This article describes the “openpyxl” library, which manipulates Excel in Python.
Since Excel is equipped with many functions, it is not possible to provide a comprehensive explanation of all of them in a single article. The articles are divided by major themes(functions) and summarized as a series of articles [Python x Excel].
In the previous article (part 7 of the series), we introduced the “overview of the procedure for creating graphs” and the “classes and objects of the elements that make up a graph” using openpyxl.
From this time onward, we will explain more concretely the procedure of creating graphs with sample codes as “Practical Edition“. You will find that openpyxl makes it surprisingly easy to draw practical graphs.
Please stay with us until the end of this article, as you will be able to “do and understand” the following
Note that this is not an explanation of the graph itself, but rather the key points and special attributes (properties) when creating graphs in Python programs. Please refer to various specialized Excel books for explanations of graphs themselves.
The information presented on this site is only an example. Please refer to the official website for details and clarifications, if necessary.
【Official Site】:https://openpyxl.readthedocs.io/en/stable/
1. “Scatter Plot” Creation Procedure
This section explains the procedure for creating graphs (scatter and bubble charts) in oenpyxl. For graphs such as “Scatter” and “Bubble charts”, which allow different category (X-axis values) to be set for each series, it is not possible to batch reference multiple series at once.
Figure 2 shows the graphing procedure systematically.
Supplement for each block.
(Note that ➀➁…etc. correspond to the numbers in Figure2. )
➀.【Create Chart Object】
For example, for a scatter chart, a dedicated class called “ScatterChart class” is provided. Import it and generate the object. This Chart object is the framework of the graph.
➁.【Set elements to Chart Object】
Graphs, not only scatter plots, are composed of (common) elements such as titles, legends, and axis titles. These are added and set to the Chart object with dedicated attributes (properties).
➂.【Define and Set (XY Axis) Reference data for each Series】
Since each series can have different items (X-axis), each series has one set of X-axis data and one set of Y-axis data.
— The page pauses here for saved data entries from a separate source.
-- ==== Sys2Proof/Machine/Tables.lean ====
section
/-!
DEFINITION. Writing the quay tables: the coding and ranges of the contents (R3 to R6, R9, R13, R16, R20,
R161), when an entry is in use (R7, R11, R13, R15, R16, R20), the route walk (R10), and what an accepted
write does to the other blocks (R8, R17, R135).
-/

namespace Sys2Proof.Machine

/-- What came of a write: its result, its reply data, and the state. -/
structure Written where
  result : Result
  data   : List Word
  state  : State

/-- A refused write leaves everything as it was (R1). -/
def refused (r : Result) (s : State) : Written := ⟨r, [], s⟩

/-- A write refused RANGE gives the position of the first field out of range (R1). -/
def refusedAt (position : Nat) (s : State) : Written := ⟨.range, [word position], s⟩

/-- An accepted write. -/
def written (s : State) : Written := ⟨.done, [], s⟩

/-- A field at a position, which is out of range when it has no value. -/
def need {α : Type} (position : Nat) (x : Option α) : Except Nat α :=
  match x with
  | some v => .ok v
  | none => .error position

/-! ### Presence of the contents (R161, R179) -/

/-- The words of a station's contents after its kind, by the kind word's more significant octet. -/
def stationLayout (kind : Nat) : List Group :=
  match kind with
  | 1 => []
  | 2 => [twoFields, oneField, oneField, oneField, oneField, oneField, oneField, twoFields]
  | 3 => [twoFields, oneField, oneField, oneField, oneField, oneField]
  | 4 => [twoFields, twoFields]
  | _ => [twoFields]

/-- The pairs of a route's settings that its pair count says it has; a count out of range has none
(assumption 11). -/
def pairsNeeded (count : Nat) : Nat := if count ≤ 4 then count else 0

/-- The words of the contents of a DEFINE that a write needs (R161). -/
def contentsLayout (t : Table) (ws : List Word) : List Group :=
  match t with
  | .station => twoFields :: stationLayout (hi (ws.getD 0 0))
  | .route => twoFields :: twoFields :: List.replicate (pairsNeeded (hi (ws.getD 1 0))) twoFields
  | .lot => [twoFields, ⟨3, 1⟩]
  | .hold => [twoFields, oneField, ⟨2, 1⟩, oneField]
  | .bin => [⟨2, 1⟩, ⟨2, 1⟩, oneField]

/-- The words that a write of a table needs: the table word, and for a DEFINE the contents; where there is no table
to say what the contents are, the table word alone (assumption 34). -/
def writeLayout (t : Option Table) (params : List Word) : List Group :=
  match t with
  | none => [tableWordGroup]
  | some x =>
    if actionOf (params.getD 0 0) = 1 then tableWordGroup :: contentsLayout x (params.drop 1)
    else [tableWordGroup]

/-! ### The contents of a station table entry (R3 to R6) -/

/-- The working data of an UNLOADER, from the words of its contents (R4). -/
def parseUnloader (ws : List Word) : Except Nat UnloaderData := do
  let cap ← need 8 (within 50 1200 (ws.getD 2 0).toNat)
  let base ← need 9 (within 0 400 (ws.getD 3 0).toNat)
  let specific ← need 10 (within 0 2000 (ws.getD 4 0).toNat)
  let ramp ← need 11 (within 5 500 (ws.getD 5 0).toNat)
  let choke ← need 12 (within 200 850 (ws.getD 6 0).toNat)
  let release ← need 13 (within 100 (choke - 50) (ws.getD 7 0).toNat)
  let flow ← need 14 (within 5 100 (hi (ws.getD 8 0)))
  let sweep ← need 15 (within 20 60 (lo (ws.getD 8 0)))
  return ⟨cap, base, specific, ramp, flow, choke, release, sweep⟩

/-- The data of a BELT of an index, from the words of its contents (R5). -/
def parseBelt (b : BeltIx) (ws : List Word) : Except Nat BeltData := do
  let length ← need 8 (within 10 12000 (ws.getD 2 0).toNat)
  let capacity ← need 9 (within 100 3000 (ws.getD 3 0).toNat)
  let gap ← need 10 (within 0 2000 (ws.getD 4 0).toNat)
  let guard ← need 11 (within 0 (min 2000 length) (ws.getD 5 0).toNat)
  let outlet ← need 12 ((outletOf (ws.getD 6 0)).filter fun out => out != .belt b)
  return ⟨length, capacity, gap, guard, outlet⟩

/-- The outlets of the positions of a diverter, from position k on: each used position names a bin or a
belt, and the others have no outlet (R6). For a position that is not used, only the whole word 0 is no
outlet: one of target 0 with a number is refused (assumption 27). -/
def parsePositions (ws : List Word) (used : Nat) : Nat → Nat → Except Nat (List Outlet)
  | 0, _ => .ok []
  | n + 1, k =>
    let w := ws.getD (3 + k) 0
    if k < used then
      match outletOf w with
      | some (.bin x) => (parsePositions ws used n (k + 1)).map fun l => .bin x :: l
      | some (.belt x) => (parsePositions ws used n (k + 1)).map fun l => .belt x :: l
      | _ => .error (10 + k)
    else if w = 0 then parsePositions ws used n (k + 1)
    else .error (10 + k)

/-- The data of a DIVERTER, from the words of its contents (R6). -/
def parseDiverter (ws : List Word) : Except Nat DiverterData := do
  let used ← need 8 (within 2 4 (hi (ws.getD 2 0)))
  let timeout ← need 9 (within 1 120 (lo (ws.getD 2 0)))
  let outlets ← parsePositions ws used 4 0
  return ⟨outlets, timeout⟩

/-- The ring ceiling of a station: 0, 1 or 3 (R3). -/
def ceilingOf (n : Nat) : Option Nat := if n = 0 ∨ n = 1 ∨ n = 3 then some n else none

/-- The silence limit of a station: 0, or 2 to 255 (R3). -/
def limitOf (n : Nat) : Option Nat := if n = 1 then none else some n

/-- The silence limit of a SUPERVISOR or PANEL entry, which must be 0 (R3). -/
def noLimitOf (n : Nat) : Option Nat := if n = 0 then some n else none

/-- A SUPERVISOR or PANEL entry, from the words of its contents (R3). -/
def parsePlain (k : StationKind) (ws : List Word) : Except Nat (Option StationEntry) := do
  let _ ← need 5 (within 0 0 (lo (ws.getD 0 0)))
  let ceiling ← need 6 (ceilingOf (hi (ws.getD 1 0)))
  let limit ← need 7 (noLimitOf (lo (ws.getD 1 0)))
  return some ⟨ceiling, limit, k⟩

/-- The contents of a station table write (R3 to R6): none for kind NONE. `taken` says that the address
may hold no entry: the position of the RANGE is then that of the entry index (assumption 29). -/
def parseStation (taken : Bool) (ws : List Word) : Except Nat (Option StationEntry) := do
  let kind := hi (ws.getD 0 0)
  let index := lo (ws.getD 0 0)
  let _ ← need 3 (if taken ∧ 2 ≤ kind ∧ kind ≤ 6 then none else some ())
  match kind with
  | 1 =>
    let _ ← need 5 (within 0 0 index)
    return none
  | 2 =>
    let i ← need 5 (ixOf 6 index)
    let ceiling ← need 6 (ceilingOf (hi (ws.getD 1 0)))
    let limit ← need 7 (limitOf (lo (ws.getD 1 0)))
    let d ← parseUnloader ws
    return some ⟨ceiling, limit, .unloader i d⟩
  | 3 =>
    let i ← need 5 (ixOf 8 index)
    let ceiling ← need 6 (ceilingOf (hi (ws.getD 1 0)))
    let limit ← need 7 (limitOf (lo (ws.getD 1 0)))
    let d ← parseBelt i ws
    return some ⟨ceiling, limit, .belt i d⟩
  | 4 =>
    let i ← need 5 (ixOf 8 index)
    let ceiling ← need 6 (ceilingOf (hi (ws.getD 1 0)))
    let limit ← need 7 (limitOf (lo (ws.getD 1 0)))
    let d ← parseDiverter ws
    return some ⟨ceiling, limit, .diverter i d⟩
  | 5 => parsePlain .supervisor ws
  | 6 => parsePlain .panel ws
  | _ => .error 4

/-! ### When a station table entry is in use (R5, R7) -/

/-- Two stations are of one kind and hold one kind index. -/
def StationKind.sameIndex : StationKind → StationKind → Bool
  | .unloader i _, .unloader j _ => i == j
  | .belt i _, .belt j _ => i == j
  | .diverter i _, .diverter j _ => i == j
  | _, _ => false

/-- A route references a station (R7). -/
def Route.references (e : Route) : StationKind → Bool
  | .unloader i _ => e.unloader == i
  | .belt b _ => e.belts.contains b
  | .diverter d _ => e.settings.any fun x => x.diverter == d
  | .supervisor => false
  | .panel => false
Therefore, reference information for each X/Y axis is defined as a Reference object. (Figure2 ➂-1, ➂-2)
The reference information for each X/Y is set as an argument of the Series class and organized as a Series object. (➂-3)
The following is an illustration of the “Series Object Definition”.
(Figure3 shows how a series is defined in the Excel “Edit Data”->”Edit Series” window.)
Then, the series data are added one by one to the framework(chart object) of the graph using the series.append() method of the Chart object. (➂-4)➂. must be repeated for each series. If there are multiple series, repeat the process with “For” or “While” statement.
The add_data() method to set all reference information at once is no longer needed.
If an object is obtained by specifying a series name as an argument of the Series class, the set_categories() method is also unnecessary.
➃.【Apply effects to each Series data】
If necessary, apply a fill, border, or other effect to the Series object added in step ➂. It may be set at the same time as the object definition in ➂.
➄.【Insert Graph into Worksheet】
Finally, insert the Chart objects defined in ➀~➃ into the worksheet using the add_chart() method of the Worksheet object.
The above is the procedure for creating a “scatter and bubble chart” graph. From the next section, we will provide detailed explanations with code examples.
2. Overview of “Scatter, Bubble” with openpyxl
“Scatter or Bubble Chart” is a convenient graph for expressing the distribution (variability) or transition of data paired on the X-axis (category) and Y-axis (value).
A similar type of chart is the “LineChart,” except that it does not require each series to share an X value(category).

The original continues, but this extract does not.